-- ==== Sys2Proof/Laws/Decode.lean ====
section
/-! SUPPORT. The laws of the decoder's parts: each reading operation against the bytes the encoder writes, in
both directions. -/

namespace Sys2Proof

open Sys2Proof.Machine

/-! ### Reading in sequence -/

@[simp] theorem except_ok_bind {ε α β : Type} (a : α) (f : α → Except ε β) : (Except.ok a >>= f) = f a := rfl
@[simp] theorem except_error_bind {ε α β : Type} (e : ε) (f : α → Except ε β) :
    ((Except.error e : Except ε α) >>= f) = .error e := rfl
@[simp] theorem except_ok_map {ε α β : Type} (a : α) (f : α → β) :
    (f <$> (Except.ok a : Except ε α)) = .ok (f a) := rfl
@[simp] theorem except_error_map {ε α β : Type} (e : ε) (f : α → β) :
    (f <$> (Except.error e : Except ε α)) = .error e := rfl
@[simp] theorem except_pure {ε α : Type} (a : α) : (pure a : Except ε α) = .ok a := rfl
@[simp] theorem except_throw {ε α : Type} (e : ε) : (throw e : Except ε α) = .error e := rfl

/-! ### Register and base numbers -/

@[simp] theorem Reg16.ofIndex_index (r : Reg16) : Reg16.ofIndex r.index = r := by cases r <;> rfl
@[simp] theorem Reg8.ofIndex_index (r : Reg8) : Reg8.ofIndex r.index = r := by cases r <;> rfl
@[simp] theorem Base.ofIndex_index (b : Base) : Base.ofIndex b.index = b := by cases b <;> rfl
@[simp] theorem Reg16.index_ofIndex : ∀ i, (Reg16.ofIndex i).index = i := by decide
@[simp] theorem Reg8.index_ofIndex : ∀ i, (Reg8.ofIndex i).index = i := by decide
@[simp] theorem Base.index_ofIndex : ∀ i, (Base.ofIndex i).index = i := by decide

theorem Base.index_eq_bp (b : Base) : b.index = 0b110#3 ↔ b = .bp := by cases b <;> decide
theorem Base.ofIndex_eq_bp : ∀ i, Base.ofIndex i = .bp ↔ i = 0b110#3 := by decide

/-! ### The mod/reg/r_m byte -/

@[simp] theorem ModRegRm.ofByte_toByte (f : ModRegRm) : ModRegRm.ofByte f.toByte = f := by
  obtain ⟨mod, reg, rm⟩ := f
  revert mod reg rm
  decide

@[simp] theorem ModRegRm.toByte_ofByte : ∀ m : Byte, (ModRegRm.ofByte m).toByte = m := by decide

/-! ### Operands and their fields -/

@[simp] theorem RM8.ofField_field (o : RM8) : RM8.ofField o.field = o := by cases o <;> simp [RM8.field, RM8.ofField]
@[simp] theorem RM16.ofField_field (o : RM16) : RM16.ofField o.field = o := by
  cases o <;> simp [RM16.field, RM16.ofField]
@[simp] theorem RM8.field_ofField (f : RmField) : (RM8.ofField f).field = f := by cases f <;> simp [RM8.field, RM8.ofField]
@[simp] theorem RM16.field_ofField (f : RmField) : (RM16.ofField f).field = f := by
  cases f <;> simp [RM16.field, RM16.ofField]

/-- The operand of a field is one the encoding admits. -/
def RmField.wf : RmField → Bool
  | .reg _ => true
  | .mem m => m.wf

@[simp] theorem RM8.field_wf (o : RM8) : o.field.wf = o.wf := by cases o <;> rfl
@[simp] theorem RM16.field_wf (o : RM16) : o.field.wf = o.wf := by cases o <;> rfl
@[simp] theorem RM8.ofField_wf (f : RmField) : (RM8.ofField f).wf = f.wf := by cases f <;> rfl
@[simp] theorem RM16.ofField_wf (f : RmField) : (RM16.ofField f).wf = f.wf := by cases f <;> rfl

/-- The displacement bytes of a field. -/
def RmField.dispLen : RmField → Nat
  | .reg _ => 0
  | .mem m => m.dispLen

@[simp] theorem RM8.field_dispLen (o : RM8) : o.field.dispLen = o.dispLen := by cases o <;> rfl
@[simp] theorem RM16.field_dispLen (o : RM16) : o.field.dispLen = o.dispLen := by cases o <;> rfl
@[simp] theorem RM8.ofField_dispLen (f : RmField) : (RM8.ofField f).dispLen = f.dispLen := by cases f <;> rfl
@[simp] theorem RM16.ofField_dispLen (f : RmField) : (RM16.ofField f).dispLen = f.dispLen := by cases f <;> rfl

@[simp] theorem wordBytes_length (v : Word) : (wordBytes v).length = 2 := rfl

@[simp] theorem rmBytes_length (reg : BitVec 3) (f : RmField) : (rmBytes reg f).length = 1 + f.dispLen := by
  cases f with
  | reg i => rfl
  | mem m => cases m <;> rfl

/-- The encoder writes as many bytes as the instruction is long (R74). -/
theorem encode_length (i : Instr) : (encode i).length = i.length := by
  cases i <;> simp [encode, Instr.length] <;> omega

/-! ### Reading what the encoder wrote -/

@[simp] theorem takeByte_cons (b : Byte) (rest : List Byte) : takeByte (b :: rest) = some (b, rest) := rfl

@[simp] theorem takeWord_wordBytes (v : Word) (rest : List Byte) :
    takeWord (wordBytes v ++ rest) = some (v, rest) := by
  simp [takeWord, wordBytes]

/-- Reading the r/m operand back from its bytes. -/
theorem takeRm_rmBytes (reg : BitVec 3) {f : RmField} (h : f.wf = true) (rest : List Byte) :
    ∃ m bytes, rmBytes reg f ++ rest = m :: bytes ∧ (ModRegRm.ofByte m).reg = reg ∧
      takeRm (ModRegRm.ofByte m).mod (ModRegRm.ofByte m).rm bytes = some (f, rest) := by
  match f, h with
  | .reg i, _ => exact ⟨_, rest, rfl, by simp, by simp [takeRm]⟩
  | .mem (.noDisp b), h =>
    refine ⟨_, rest, rfl, by simp, ?_⟩
    have hb : ¬b.index = 0b110#3 := by
      rw [Base.index_eq_bp]; simpa [RmField.wf, MemOp.wf] using h
    simp [takeRm, hb]
  | .mem (.direct a), _ => exact ⟨_, wordBytes a ++ rest, rfl, by simp, by simp [takeRm]⟩
  | .mem (.disp8 b d), _ => exact ⟨_, d :: rest, rfl, by simp, by simp [takeRm]⟩
  | .mem (.disp16 b d), _ => exact ⟨_, wordBytes d ++ rest, rfl, by simp, by simp [takeRm]⟩

theorem formRm_rmBytes (mk : RmField → BitVec 3 → Instr) (reg : BitVec 3) {f : RmField} (h : f.wf = true)
    (rest : List Byte) : formRm mk (rmBytes reg f ++ rest) = .ok (mk f reg) := by
  obtain ⟨m, bytes, heq, hreg, htake⟩ := takeRm_rmBytes reg h rest
  rw [heq]
  simp [formRm, orTruncated, htake, hreg]

theorem formRmi_rmBytes {α ι : Type} (ofField : RmField → α) (takeImm : List Byte → Option (ι × List Byte))
    (select : BitVec 3 → Option (α → ι → Instr)) (reg : BitVec 3) {f : RmField} (h : f.wf = true)
    {mk : α → ι → Instr} (hs : select reg = some mk) {imm : ι} {bytes rest : List Byte}
    (hi : takeImm bytes = some (imm, rest)) :
    formRmi ofField takeImm select (rmBytes reg f ++ bytes) = .ok (mk (ofField f) imm) := by
  obtain ⟨m, more, heq, hreg, htake⟩ := takeRm_rmBytes reg h bytes
  rw [heq]
  simp [formRmi, orTruncated, htake, hreg, hs, hi]

/-! ### Writing what the decoder read -/

theorem takeWord_eq_some {bytes rest : List Byte} {v : Word} (h : takeWord bytes = some (v, rest)) :
    bytes = wordBytes v ++ rest := by
  match bytes, h with
  | lo :: hi :: more, h =>
    simp only [takeWord, Option.some.injEq, Prod.mk.injEq] at h
    obtain ⟨rfl, rfl⟩ := h
    simp [wordBytes]

theorem takeByte_eq_some {bytes rest : List Byte} {b : Byte} (h : takeByte bytes = some (b, rest)) :
    bytes = b :: rest := by
  match bytes, h with
  | c :: more, h =>
    simp only [takeByte, Option.some.injEq, Prod.mk.injEq] at h
    obtain ⟨rfl, rfl⟩ := h
    rfl

/-- A field read from a mod/reg/r_m byte and the bytes after it is one the encoding admits, and encodes to
what was read. -/
theorem takeRm_eq_some {m : Byte} {bytes rest : List Byte} {f : RmField}
    (h : takeRm (ModRegRm.ofByte m).mod (ModRegRm.ofByte m).rm bytes = some (f, rest)) :
    f.wf = true ∧ rmBytes (ModRegRm.ofByte m).reg f ++ rest = m :: bytes := by
  have hm : m = (ModRegRm.ofByte m).toByte := (ModRegRm.toByte_ofByte m).symm
  generalize ModRegRm.ofByte m = F at *
  subst hm
  obtain ⟨mod, reg, rm⟩ := F
  have h4 : ∀ x : BitVec 2, x = 0b00#2 ∨ x = 0b01#2 ∨ x = 0b10#2 ∨ x = 0b11#2 := by decide
  obtain rfl | rfl | rfl | rfl := h4 mod
  · by_cases hrm : rm = 0b110#3
    · subst hrm
      cases ht : takeWord bytes with
      | none => simp [takeRm, ht] at h
      | some p =>
        obtain ⟨a, r⟩ := p
        simp [takeRm, ht] at h
        obtain ⟨rfl, rfl⟩ := h
        exact ⟨rfl, by rw [takeWord_eq_some ht]; rfl⟩
    · simp [takeRm, hrm] at h
      obtain ⟨rfl, rfl⟩ := h
      refine ⟨?_, by simp [rmBytes]⟩
      have : ¬Base.ofIndex rm = .bp := by rw [Base.ofIndex_eq_bp]; exact hrm
      simpa [RmField.wf, MemOp.wf] using this
  · cases ht : takeByte bytes with
    | none => simp [takeRm, ht] at h
    | some p =>
      obtain ⟨d, r⟩ := p
      simp [takeRm, ht] at h
      obtain ⟨rfl, rfl⟩ := h
      exact ⟨rfl, by rw [takeByte_eq_some ht]; simp [rmBytes]⟩
  · cases ht : takeWord bytes with
    | none => simp [takeRm, ht] at h
    | some p =>
      obtain ⟨d, r⟩ := p
      simp [takeRm, ht] at h
      obtain ⟨rfl, rfl⟩ := h
      exact ⟨rfl, by rw [takeWord_eq_some ht]; simp [rmBytes]⟩
  · simp [takeRm] at h
    obtain ⟨rfl, rfl⟩ := h
    exact ⟨rfl, by simp [rmBytes]⟩

/-- What format RM decodes (R88). -/
theorem formRm_eq_ok {mk : RmField → BitVec 3 → Instr} {bytes : List Byte} {i : Instr}
    (h : formRm mk bytes = .ok i) :
    ∃ reg f rest, i = mk f reg ∧ f.wf = true ∧ bytes = rmBytes reg f ++ rest := by
  cases bytes with
  | nil => exact absurd h (by simp [formRm, takeByte, orTruncated])
  | cons m bytes =>
    cases ht : takeRm (ModRegRm.ofByte m).mod (ModRegRm.ofByte m).rm bytes with
    | none => exact absurd h (by simp [formRm, orTruncated, ht])
    | some p =>
      obtain ⟨f, rest⟩ := p
      simp [formRm, orTruncated, ht] at h
      obtain ⟨hwf, hb⟩ := takeRm_eq_some ht
      exact ⟨_, f, rest, h.symm, hwf, hb.symm⟩

/-- What format RMI decodes (R88). -/
theorem formRmi_eq_ok {α ι : Type} {ofField : RmField → α} {takeImm : List Byte → Option (ι × List Byte)}
    {select : BitVec 3 → Option (α → ι → Instr)} {bytes : List Byte} {i : Instr}
    (h : formRmi ofField takeImm select bytes = .ok i) :
    ∃ reg mk f imm more rest, select reg = some mk ∧ i = mk (ofField f) imm ∧ f.wf = true ∧
      bytes = rmBytes reg f ++ more ∧ takeImm more = some (imm, rest) := by
  cases bytes with
  | nil => exact absurd h (by simp [formRmi, takeByte, orTruncated])
  | cons m bytes =>
    cases hs : select (ModRegRm.ofByte m).reg with
    | none => exact absurd h (by simp [formRmi, orTruncated, hs])
    | some mk =>
      cases ht : takeRm (ModRegRm.ofByte m).mod (ModRegRm.ofByte m).rm bytes with
      | none => exact absurd h (by simp [formRmi, orTruncated, hs, ht])
      | some p =>
        obtain ⟨f, more⟩ := p
        cases hi : takeImm more with
        | none => exact absurd h (by simp [formRmi, orTruncated, hs, ht, hi])
        | some q =>
          obtain ⟨imm, rest⟩ := q
          simp [formRmi, orTruncated, hs, ht, hi] at h
          obtain ⟨hwf, hb⟩ := takeRm_eq_some ht
          exact ⟨_, mk, f, imm, more, rest, hs, h.symm, hwf, hb.symm, hi⟩

/-- What a byte after the opcode decodes to. -/
theorem formImm8_eq_ok {mk : Byte → Instr} {bytes : List Byte} {i : Instr} (h : formImm8 mk bytes = .ok i) :
    ∃ imm rest, i = mk imm ∧ bytes = imm :: rest := by
  cases bytes with
  | nil => exact absurd h (by simp [formImm8, takeByte, orTruncated])
  | cons b bytes =>
    simp [formImm8, orTruncated] at h
    exact ⟨b, bytes, h.symm, rfl⟩

/-- What a word after the opcode decodes to. -/
theorem formImm16_eq_ok {mk : Word → Instr} {bytes : List Byte} {i : Instr} (h : formImm16 mk bytes = .ok i) :
    ∃ imm rest, i = mk imm ∧ bytes = wordBytes imm ++ rest := by
  cases ht : takeWord bytes with
  | none => exact absurd h (by simp [formImm16, ht, orTruncated])
  | some p =>
    obtain ⟨v, rest⟩ := p
    simp [formImm16, ht, orTruncated] at h
    exact ⟨v, rest, h.symm, takeWord_eq_some ht⟩

theorem formImm8_cons (mk : Byte → Instr) (b : Byte) (rest : List Byte) :
    formImm8 mk (b :: rest) = .ok (mk b) := rfl

theorem formImm16_wordBytes (mk : Word → Instr) (v : Word) (rest : List Byte) :
    formImm16 mk (wordBytes v ++ rest) = .ok (mk v) := by
  simp [formImm16, orTruncated]

/-! ### Running out of bytes -/

theorem takeByte_eq_none {bytes : List Byte} : takeByte bytes = none ↔ bytes.length < 1 := by
  cases bytes <;> simp [takeByte]

theorem takeWord_eq_none {bytes : List Byte} : takeWord bytes = none ↔ bytes.length < 2 := by
  match bytes with
  | [] => simp [takeWord]
  | [_] => simp [takeWord]
  | _ :: _ :: _ => simp [takeWord]

/-- The displacement bytes of R70 by the fields. -/
theorem displacementBytes_fields : ∀ m : Byte, displacementBytes m.toNat =
    match (ModRegRm.ofByte m).mod.toNat with
    | 0 => if (ModRegRm.ofByte m).rm = 0b110#3 then 2 else 0
    | 1 => 1
    | 2 => 2
    | _ => 0 := by decide

/-- The r/m operand cannot be read exactly when its displacement bytes are not all there. -/
theorem takeRm_eq_none (m : Byte) (bytes : List Byte) :
    takeRm (ModRegRm.ofByte m).mod (ModRegRm.ofByte m).rm bytes = none ↔
      bytes.length < displacementBytes m.toNat := by
  rw [displacementBytes_fields]
  generalize ModRegRm.ofByte m = f
  obtain ⟨mod, reg, rm⟩ := f
  have h4 : ∀ x : BitVec 2, x = 0b00#2 ∨ x = 0b01#2 ∨ x = 0b10#2 ∨ x = 0b11#2 := by decide
  obtain rfl | rfl | rfl | rfl := h4 mod
  · by_cases hrm : rm = 0b110#3 <;> simp [takeRm, hrm, takeWord_eq_none]
  · simp [takeRm, takeByte_eq_none]
  · simp [takeRm, takeWord_eq_none]
  · simp [takeRm]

============

■ Exercise goal
Give again exactly, and only, the lines above starting at the one with "m := by decide" and ending at the one with "o <;> simp [RM8.field, RM8.ofField]".

■ Solution below
@[simp] theorem ModRegRm.toByte_ofByte : ∀ m : Byte, (ModRegRm.ofByte m).toByte = m := by decide

/-! ### Operands and their fields -/

@[simp] theorem RM8.ofField_field (o : RM8) : RM8.ofField o.field = o := by cases o <;> simp [RM8.field, RM8.ofField]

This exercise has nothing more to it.